Darren Berry Jr. is a nearby neighbor. He has regularly brought his kids to the park, and he had seen Olevsky working there, so he became curious. When Olevsky showed him around and told him what they were doing, he was very supportive. 

He likes learning about the whole process and “knowing what’s being put into the seeds and the soil.” But more importantly, he feels it can be a powerful tool for people in need and the general community. 

Another neighbor, Xavier Chanet, is new to the area. He’s been enjoying having such an accessible way to connect to nature in deeper ways. There was one community work day when he was in the forest on his own, and a neighbor showed up with children. Because of the welcoming and inclusive example, the core crew has set up in the forest, Chanet felt comfortable showing the children around and introducing them to some of the growing plants. 

“I feel like the whole crew really places a high value on paying attention to nurturing children, learning about the gardening and the food, and to the point where, you know, I felt kind of inspired,” said Chanet. 

Narra and others form partnerships all around the community to support the forest, like co-op hours with Weavers Way Co-op to allow working members to get their volunteer hours for volunteering in the food forest and volunteer student work days with Germantown Friends School, Wissahickon Charter School, and Penn Charter. 

They’ve worked with POWER Corps, which pays young people to work on community-based projects throughout the city. Some POWER Corps workers helped with the garden’s mulch and other manual labor.  

The core crew stressed that it had been a lot of labor to get this project going. They have brought in loads of mulch, gallons and gallons of water, and partnered with many folks to ensure weeding and regular forest maintenance was happening. 

Folks working on the garden. (Photo: Friends of Fernhill)

Getting materials for the forest was a mixture of buying things on their own, says Narra, and most recently, a few items bought with grant funding. Narra applied and received money for a microgrant from a state agriculture program.

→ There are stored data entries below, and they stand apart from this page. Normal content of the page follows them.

@[simp] theorem formPlan_frame (p : PlanRec) (s : State) :
    (formPlan p s).pending = s.pending ∧ (formPlan p s).load = s.load ∧ (formPlan p s).tables = s.tables ∧
    (formPlan p s).reached = s.reached ∧ (formPlan p s).pos = s.pos ∧
    (formPlan p s).front = s.front ∧ (formPlan p s).ret = s.ret ∧ (formPlan p s).fwd = s.fwd ∧
    (formPlan p s).trk = s.trk ∧ (formPlan p s).jam = s.jam ∧ (formPlan p s).sets = s.sets ∧
    (formPlan p s).sup = s.sup ∧ (formPlan p s).link.rxUpper = s.link.rxUpper ∧
    (formPlan p s).link.rxLower = s.link.rxLower ∧ (formPlan p s).link.commands = s.link.commands ∧
    (formPlan p s).link.holding = s.link.holding ∧ (formPlan p s).link.reports = s.link.reports ∧
    (formPlan p s).link.pathControl = s.link.pathControl ∧ (formPlan p s).link.forwarded = s.link.forwarded ∧
    (formPlan p s).link.linkStarted = s.link.linkStarted ∧ (formPlan p s).link.lowerTx = s.link.lowerTx ∧
    (formPlan p s).link.credit = s.link.credit ∧ (formPlan p s).link.replies = s.link.replies ∧
    (formPlan p s).link.upperTx = s.link.upperTx ∧ (formPlan p s).svc.rx = s.svc.rx ∧
    (formPlan p s).svc.held = s.svc.held ∧ (formPlan p s).svc.claim = s.svc.claim ∧
    (formPlan p s).svc.reply = s.svc.reply ∧ (formPlan p s).svc.tx = s.svc.tx ∧
    (formPlan p s).cap.owner = s.cap.owner ∧ (formPlan p s).cap.mode = s.cap.mode ∧
    (formPlan p s).cap.mask = s.cap.mask := by
  simp only [formPlan]
  (repeat' split) <;> simp [*]

@[simp] theorem clearMarks_frame (s : State) :
    (clearMarks s).pending = s.pending ∧ (clearMarks s).load = s.load ∧ (clearMarks s).tables = s.tables ∧
    (clearMarks s).reached = s.reached ∧ (clearMarks s).pos = s.pos ∧
    (clearMarks s).front = s.front ∧ (clearMarks s).ret.expected = s.ret.expected ∧
    (clearMarks s).ret.receiving = s.ret.receiving ∧ (clearMarks s).fwd = s.fwd ∧
    (clearMarks s).trk.lists = s.trk.lists ∧ (clearMarks s).trk.slots = s.trk.slots ∧
    (clearMarks s).trk.notedP = s.trk.notedP ∧ (clearMarks s).jam = s.jam ∧ (clearMarks s).plan = s.plan ∧
    (clearMarks s).sets = s.sets ∧ (clearMarks s).sup = s.sup ∧ (clearMarks s).link = s.link ∧
    (clearMarks s).svc = s.svc ∧ (clearMarks s).cap = s.cap ∧ (clearMarks s).free = s.free := by
  simp only [clearMarks]
  (repeat' split) <;> simp [*]

@[simp] theorem closePlan_frame (s : State) :
    (closePlan s).pending = s.pending ∧ (closePlan s).load = s.load ∧ (closePlan s).tables = s.tables ∧
    (closePlan s).reached = s.reached ∧ (closePlan s).pos = s.pos ∧
    (closePlan s).front = s.front ∧ (closePlan s).ret.expected = s.ret.expected ∧
    (closePlan s).ret.receiving = s.ret.receiving ∧ (closePlan s).fwd = s.fwd ∧
    (closePlan s).trk.lists = s.trk.lists ∧ (closePlan s).trk.slots = s.trk.slots ∧
    (closePlan s).trk.notedP = s.trk.notedP ∧ (closePlan s).jam = s.jam ∧
    (closePlan s).plan.counter = s.plan.counter ∧ (closePlan s).sets = s.sets ∧ (closePlan s).sup = s.sup ∧
    (closePlan s).link = s.link ∧ (closePlan s).svc = s.svc ∧ (closePlan s).cap = s.cap ∧
    (closePlan s).free = s.free := by
  simp only [closePlan]
  (repeat' split) <;> simp [*]

@[simp] theorem foreignSheet_frame (st : Station) (at_ : Pos) (s : State) :
    (foreignSheet st at_ s).pending = s.pending ∧ (foreignSheet st at_ s).load = s.load ∧
    (foreignSheet st at_ s).tables = s.tables ∧
    (foreignSheet st at_ s).pos.clock = s.pos.clock ∧ (foreignSheet st at_ s).pos.p = s.pos.p ∧
    (foreignSheet st at_ s).pos.lastPulse = s.pos.lastPulse ∧ (foreignSheet st at_ s).pos.msCount = s.pos.msCount ∧
    (foreignSheet st at_ s).pos.trunRaw = s.pos.trunRaw ∧ (foreignSheet st at_ s).pos.trunQual = s.pos.trunQual ∧
    (foreignSheet st at_ s).pos.trunPending = s.pos.trunPending ∧
    (foreignSheet st at_ s).front.covers = s.front.covers ∧ (foreignSheet st at_ s).ret.expected = s.ret.expected ∧
    (foreignSheet st at_ s).ret.receiving = s.ret.receiving ∧ (foreignSheet st at_ s).fwd = s.fwd ∧
    (foreignSheet st at_ s).trk.lists = s.trk.lists ∧ (foreignSheet st at_ s).trk.slots = s.trk.slots ∧
    (foreignSheet st at_ s).jam = s.jam ∧ (foreignSheet st at_ s).sets = s.sets ∧
    (foreignSheet st at_ s).sup.resetCause = s.sup.resetCause ∧
    (foreignSheet st at_ s).sup.speedWait = s.sup.speedWait ∧ (foreignSheet st at_ s).link.rxUpper = s.link.rxUpper ∧
    (foreignSheet st at_ s).link.rxLower = s.link.rxLower ∧ (foreignSheet st at_ s).link.commands = s.link.commands ∧
    (foreignSheet st at_ s).link.holding = s.link.holding ∧ (foreignSheet st at_ s).link.reports = s.link.reports ∧
    (foreignSheet st at_ s).link.pathControl = s.link.pathControl ∧
    (foreignSheet st at_ s).link.forwarded = s.link.forwarded ∧
    (foreignSheet st at_ s).link.linkStarted = s.link.linkStarted ∧
    (foreignSheet st at_ s).link.lowerTx = s.link.lowerTx ∧ (foreignSheet st at_ s).link.credit = s.link.credit ∧
    (foreignSheet st at_ s).link.replies = s.link.replies ∧ (foreignSheet st at_ s).link.upperTx = s.link.upperTx ∧
    (foreignSheet st at_ s).svc.rx = s.svc.rx ∧ (foreignSheet st at_ s).svc.held = s.svc.held ∧
    (foreignSheet st at_ s).svc.claim = s.svc.claim ∧ (foreignSheet st at_ s).svc.reply = s.svc.reply ∧
    (foreignSheet st at_ s).svc.tx = s.svc.tx ∧ (foreignSheet st at_ s).cap.owner = s.cap.owner ∧
    (foreignSheet st at_ s).cap.mode = s.cap.mode ∧ (foreignSheet st at_ s).cap.mask = s.cap.mask := by
  simp only [foreignSheet]
  (repeat' split) <;> simp [*]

They purchased a hydrant device that lets you connect a hose to a hydrant and two sickles to cut down vegetation. 

Olevsky applied and received a small grant from the Awesome Foundation. He has used different funding sources for annual bed fencing and T-Posts. He says he would love to see more of the expansive land in the park being used for Food Forest growth. 

“But we all, I think collectively, want this to be a place where we can focus on ecosystems and stewardship and, and like, a different view of what growing edible plants can look like. And that it’s a very different approach than community gardens with individual plots,” said Olevsky.

Bell agrees, and as a team, they are trying to move forward with the food forest in a way that prioritizes a natural give and take with the soil, where the land isn’t just harvested but enriched.

“Our whole thing is not just to be a sustainable, organic growing space, but, in fact, to be stewards. And that is not sustainable; it’s regenerative. Not only do we sustain, we give back. And the way that we plant and grow gives back as well,” she said.